Although synthetic insulation isn’t typically ecologically friendly, much of the synthetic materials used in insulation come from recycled by-products from recycling facilities.

Organic Insulation

Organic insulation is purely organic and is non-toxic, sustainable, and biodegradable. Usually made from cellulose or plant fibres, organic insulation can be made from cotton, coconut husks, hemp, sheep’s wool and even spinach, all offering excellent thermal and acoustic performance.

When you compare synthetic insulation to organic insulation you will find that is far less common, which drastically affects the cost.

Additionally, because of the added material, installing organic insulation is much more difficult. Nonetheless, organic insulation is still a viable option for anyone looking to keep their house warm in the chilly months, while saving money on their energy bills.

Because of its ability to keep its form and because of its strength, Bamboo fibre is quite often used in organic insulation and is a great option.

Why Should I Insulate My Flooring?

The majority of carpets aren’t very good insulators unless you opt for a particularly thick carpet with a deep pile, which is why carpet insulation is usually crucial.

Carpets, by design, are there to create a warm and soft feeling on your feet when you walk on them, and other than the aesthetics, that’s pretty much their one purpose. Although carpets are warmer than hard floors, they won’t do much to keep a room warm by themselves.

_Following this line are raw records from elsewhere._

-- ==== Sys2Proof/Machine/Script.lean ====
section
/-! DEFINITION. Host-side programs of the spec: a script from reset (30_encoding.md R108) and the pseudo-operations READ_SEQ and DECODE_AT (30_encoding.md R109). -/

namespace Sys2Proof.Machine

/-- The host presents one action next. -/
def State.present (s : State) (a : HostAction) : State := { s with pending := a :: s.pending }

/-- The code of DECODE on the command port (30_encoding.md R104). -/
def decodeCode : BitVec 3 := 1

/-- A program as 30_encoding.md R108 writes it: a source image and a list of host actions, from reset
(log 5). -/
def State.script (cfg : Config) (image : Memory) (actions : List HostAction) : State :=
  { State.resetWith cfg with src := image, pending := actions }

/-- `DECODE_AT n` (30_encoding.md R109). -/
def decodeAt (n : Nat) : List HostAction := [.writeReg 0 n, .command decodeCode]

/-- What `READ_SEQ` gives: the values it yields, how many DECODE commands it performed, and the state
after the last of them. -/
structure SeqRun where
  values : List Nat
  decodes : Nat
  last : State
  deriving DecidableEq, Repr

/-- `READ_SEQ` (30_encoding.md R109): DECODE until one completes with EOS = 1 or with a fault, yielding
the VALUE of every one that completed with EOS = 0.  `none`: it is not over after `fuel` commands. -/
def readSeq : Nat → State → Option SeqRun
  | 0, _ => none
  | fuel + 1, s =>
    match step (s.present (.command decodeCode)) with
    | .next t =>
      if t.status.eos || t.status.fault then some { values := [], decodes := 1, last := t }
      else (readSeq fuel t).map fun r =>
        { values := t.value.toNat :: r.values, decodes := r.decodes + 1, last := r.last }
    | .fault _ => none
    | .refused _ => none

end Sys2Proof.Machine
end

Newly constructed properties always come with floor insulation as standard prior to laying carpet, whereas older properties, often with concrete or timber floors, often aren’t well insulated and tend not to hold heat well. This is why it is so important to have adequate insulation installed in the property, as well as insulating under any carpet or flooring areas.

What Are the Benefits of Under Carpet Insulation?

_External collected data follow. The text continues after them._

/-- A row's mask is bit 7 of each of its lanes. -/
theorem getLsbD_formRow_mask {r : FormRow} (hr : r ∈ formRows) {j : Nat} (hj : j < 64) :
    r.mask.getLsbD j = decide (j % 8 = 7 ∧ j / 8 < r.lanes) := by
  have : ∀ r ∈ formRows, ∀ j : Fin 64,
      r.mask.getLsbD j = decide ((j : Nat) % 8 = 7 ∧ (j : Nat) / 8 < r.lanes) := by decide
  exact this r hr ⟨j, hj⟩

/-- A row's value is bit 7 of the last lane of its form, and no bit for the malformed row. -/
theorem getLsbD_formRow_value {r : FormRow} (hr : r ∈ formRows) {j : Nat} (hj : j < 64) :
    r.value.getLsbD j = decide (j % 8 = 7 ∧ j / 8 + 1 = r.len) := by
  have : ∀ r ∈ formRows, ∀ j : Fin 64,
      r.value.getLsbD j = decide ((j : Nat) % 8 = 7 ∧ (j : Nat) / 8 + 1 = r.len) := by decide
  exact this r hr ⟨j, hj⟩

/-- A row selects a word by the T bits of its lanes: 1 in the last lane of its form, 0 in the others. -/
theorem and_mask_eq_value_iff {r : FormRow} (hr : r ∈ formRows) (w : Word) :
    w &&& r.mask = r.value ↔
      ∀ i, i < r.lanes → w.getLsbD (8 * i + 7) = decide (i + 1 = r.len) := by
  have hlanes : ∀ r ∈ formRows, r.lanes ≤ 6 ∧ r.len ≤ r.lanes := by decide
  obtain ⟨h6, hlen⟩ := hlanes r hr
  constructor
  · intro h i hi
    have hbit := congrArg (fun x : Word => x.getLsbD (8 * i + 7)) h
    simp only [BitVec.getLsbD_and, getLsbD_formRow_mask hr (show 8 * i + 7 < 64 by omega),
      getLsbD_formRow_value hr (show 8 * i + 7 < 64 by omega)] at hbit
    simpa [show (8 * i + 7) % 8 = 7 by omega, show (8 * i + 7) / 8 = i by omega, hi] using hbit
  · intro h
    refine BitVec.eq_of_getLsbD_eq fun j hj => ?_
    rw [BitVec.getLsbD_and, getLsbD_formRow_mask hr hj, getLsbD_formRow_value hr hj]
    by_cases h7 : j % 8 = 7
    · by_cases hi : j / 8 < r.lanes
      · have hbit := h (j / 8) hi
        rw [show 8 * (j / 8) + 7 = j by omega] at hbit
        simp [h7, hi, hbit]
      · simp [h7, hi, show j / 8 + 1 ≠ r.len by omega]
    · simp [h7]

/-- A row selects exactly the words whose terminator search answers its length. -/
theorem and_mask_eq_value_iff_len {r : FormRow} (hr : r ∈ formRows) (w : Word) (avail : Nat) :
    w &&& r.mask = r.value ↔ (findTerm w avail).len = r.len := by
  have h6 : ∀ r ∈ formRows, r.len ≤ 6 := by decide
  rw [and_mask_eq_value_iff hr, FormRow.lanes]
  cases hlen : r.len with
  | zero => simp [findTerm_len_eq_zero_iff]
  | succ n =>
    have hn : n < 6 := by have := h6 r hr; omega
    rw [findTerm_len_eq_succ_iff]
    simp only [Nat.succ_ne_zero, if_false]
    constructor
    · intro h
      exact ⟨hn, by simpa using h n (Nat.lt_succ_self n),
        fun i hi => by simpa [hi.ne] using h i (by omega)⟩
    · rintro ⟨_, hT, hlow⟩ i hi
      rcases Nat.lt_succ_iff_lt_or_eq.1 hi with hi | rfl
      · simp [hlow i hi, hi.ne]
      · simp [hT]

/-- Exactly one row has each length of 0 to 6. -/
theorem existsUnique_formRow {n : Nat} (hn : n ≤ 6) : ∃! r, r ∈ formRows ∧ r.len = n := by
  have hex : ∀ n : Fin 7, ∃ r ∈ formRows, r.len = n := by decide
  have hinj : ∀ r ∈ formRows, ∀ r' ∈ formRows, r.len = r'.len → r = r' := by decide
  obtain ⟨r, hr, hlen⟩ := hex ⟨n, by omega⟩
  exact ⟨r, ⟨hr, hlen⟩, fun r' ⟨hr', hlen'⟩ => hinj r' hr' r hr (hlen'.trans hlen.symm)⟩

Installing under carpet insulation comes with numerous benefits. Let’s have a look at some of the main ones:

#1 Under carpet insulation forms a damp proof membrane and helps to prevent moisture, reducing the likelihood of mould, odours, and mildew build-ups. It also helps to prevent rising damp and can also warm a room enough to dry it out before mould can grow.

#2 Another advantage of under carpet insulation is its environmental benefits. Energy conservation is a top priority for energy efficiency and by improving the problem of a warm floor by installing under-carpet insulation, homeowners can get one step closer to achieving it.

#3 Much like underlay, installing under carpet insulation will add a bouncy layer of comfort to your flooring. Carpets aren’t usually manufactured with a cushioned backing, and although a carpet is softer than a wooden floor, adding a layer of under carpet insulation beneath will give you that lovely bouncy feel each time you walk on it.

Do I Need Under Carpet Insulation?

Natural flooring is decidedly hard and cold and comes as standard in many older properties. If this is the case, then installing under carpet insulation is highly recommended as it will prevent cold air penetrating rooms. Not only will your floors be more comfortable to walk on, but with the added insulation you could actually save £100s a year on your bills, so it is definitely worth looking into.

If you are not sure whether you need under carpet insulation, the best thing to do is check your floors by lifting potions of carpet and seeing if there are any noticeable draughts. If you have a lot of draught issues then insulated underlay may be the right option for you.

Insulating carpet underlay is just one of many ways to improve your home’s efficiency

There are numerous other ways you can reduce your energy bills and help to insulate your home, it all depends on the type of property you live in and of course your budget. Installing double or even triple-glazed windows is a surefire way to prevent cold air coming in and reduce the amount of heat you lose from your home.

Ensuring that your loft is insulated is also essential. Heat rises and you would be surprised at the amount of heat the average home loses through its loft space.

Again, if you live in an older-style house you may not have any wall insulation. If you think this is the case then installing wall and loft insulation will ensure that your energy bills are kept as low as possible all year.